Here is a table to show the ranges for an ephemeral port specified by the operating system:
Category | Recommended Range (IANA) | Common Linux Default Range | Common Windows Default Range (Vista and later) | Common macOS Default Range |
---|---|---|---|---|
Ephemeral Ports | 49152-65535 | 32768-60999 (can vary) | 49152-65535 | 49152-65535 |
TCP
Transmission Control Protocol (TCP) is a set of rules to establish or terminate connectivity between two different hosts.
-
It enables host-to-host communication as two computers establish a reliable connection through a process called "three-way handshaking" before a transmission is made.
-
When a TCP session ends, a "four-way handshake" will start when both hosts agree to terminate the session.
Here is an example of how a TCP conversation starter would look like from a Layman's perspective:
PC1: "Are you there?" (Synchronizing... [SYN])
PC2: "Yes, I am here. Are you ready?" (Acknowledging and Synchronizing... [SYN-ACK])
PC1: "Ok, I am here and ready." (Acknowledging... [ACK])
So:
- The sender initiates the connection by sending a packet with the SYN bit set to 1.
- The receiver responds with a packet that has both the SYN bit and the ACK bit set to 1.

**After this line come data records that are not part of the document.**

-- ==== Sys2Proof/Machine/Setup.lean ====
section
/-! DEFINITION. The smallest machine whose next step fetches a given word: what a launch would have set up (R181 to R184,
R190), written out (log 32). -/

namespace Sys2Proof.Machine

open Sys2Proof

/-- The context of the set-up: one leaf maps the first GiB of device memory, readable, writable and executable, at its own
address (R152). -/
def setupRoot : Nat := 0x200000
def setupTable : Nat := 0x400000
def setupHdr : VA := 0x1000
def setupLeaf : W64 := 0x1F

def setupCtx : Ctx := { Ctx.reset with live := true, ptroot := nat64 setupRoot }

def setupRecord : Record :=
  { kdesc := 64, nx := 1, ny := 1, nz := 1, stages := 1, mode := 0, tx := 1, ty := 1, tz := 1, pencap := 16, body := 0,
    scratch := 0, grain := 0, dlo := 0, dhi := 0, fan := 0, wbuf := 0, tallow := 0, rd := [], wr := [] }

def setupKDesc : KDesc :=
  { entry := setupHdr, constAddr := 0, constLen := 0, tokens := 8, roles := [{ code := 0, flocks := 1, regs := 1536 }] }

def setupGrid : Grid :=
  { id := 1, ctx := 0, queue := 0, packet := none, parent := none, record := setupRecord, sib := 0, ts := 0, src := 0,
    kd := setupKDesc, display := List.replicate 8 0, level := 0, phase := .started, frame := none, order := 0,
    firstStarted := true, allDone := false, wdNext := 0, queries := [], base := none, status := 0, committed := 0,
    resv := none }

/-- The group of a clause of one word that has started, with flags F0 and F1 to count on and 8 tokens declared. -/
def setupGroup : Group :=
  { lanes := [0], started := true, len := 1, slotA := 0, slotB := 1, heavy := 8, yield := 0, tok := 0, f64 := false }

/-- A flock of one thread: inside the clause at its word, or at the header of a clause. -/
def setupFlock (atHeader : Bool) : Flock :=
  let t := newThread 0 setupHdr
  { newFlock setupGrid 0 with
    threads := [(0, { t with pc := if atHeader then setupHdr else setupHdr + 12 })]
    group := if atHeader then none else some setupGroup }

def setupFold (atHeader : Bool) : Fold :=
  { newFold State.reset 0 setupGrid 0 0 0 0 0 0 with
    place := .resident 1 0, active := true, flocks := [(0, setupFlock atHeader)] }

/-- The word stands in memory, at the place of a header or of a word. -/
def setupCode (s : State) (w : W96) : State :=
  let a := if isHdrWord w then setupHdr else setupHdr + 12
  let s := homeWriteBytes s setupRoot (leBytes 8 (setupTable + 1)) anyRegion
  let s := homeWriteBytes s setupTable (leBytes 8 setupLeaf.toNat) anyRegion
  homeWriteBytes s a.toNat (wordBytes w) anyRegion

/-- A machine in full service whose one flock issues next, and fetches the word. -/
def setup (s : State) (w : W96) : State :=
  let s := setupCode s w
  let s := modCtx s 0 (fun _ => setupCtx)
  let s := modCore s 1 (fun _ => { Core.reset with pad := some 0 })
  { s with
    folds := tput s.folds 0 (setupFold (isHdrWord w))
    grids := tput s.grids 0 setupGrid
    plat := { s.plat with svc := 2 }
    sched := [.issue 0 0]
    cur := none }

end Sys2Proof.Machine
end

- The sender completes the handshake by sending a final packet with its ACK bit set to 1.
What are SYN, SYN-ACK, and ACK mean exactly?
They are control bits/flags explicitly defined in TCP headers to control establishing connections, connection abortion, flow control, mode of transfer etc.
From here on, the SEQ and the ACK control bits will be used to keep track of the session.
Here is a more detailed description of the succeeding conversation from a high-level perspective:
PC1: I want to send you some data. It will be in 12 packets, each 256 bytes long.
PC2: I am ready to receive packet 1 of 12.
PC1: I am sending packet 1 of 12, it is 256 bytes long.
PC2: I have received packet 1 of 12, it was 256 bytes long. I am ready to receive packet 2 of 12.
PC1: I am sending packet 2 of 12, it is 256 bytes long.
PD2: I have received packet 2 of 12, but it was only 183 bytes long. Please resend.
PC1: I am sending packet 2 of 12, it is 256 bytes long.
PC2: I have received packet 2 of 12, it was 256 bytes long. I am ready to receive packet 3 of 12.
As computers send data to each other, each TCP/IP layer will either strip (de-encapsulation) or join chunks of data together (segmentation or reassembly) as they move towards or away from the application layer.
If the receiver were to transmit data, TCP would slice the data into segments and wrap each segment with a header (containing all the necessary information) before sending it to the other end.
UDP
- The application layer has to strip data on its own before being transmitted.
- Packets will be sent and can be dropped in a different order than they were transmitted.
- They are sent to the receiver directly without authentication (no three-way handshaking).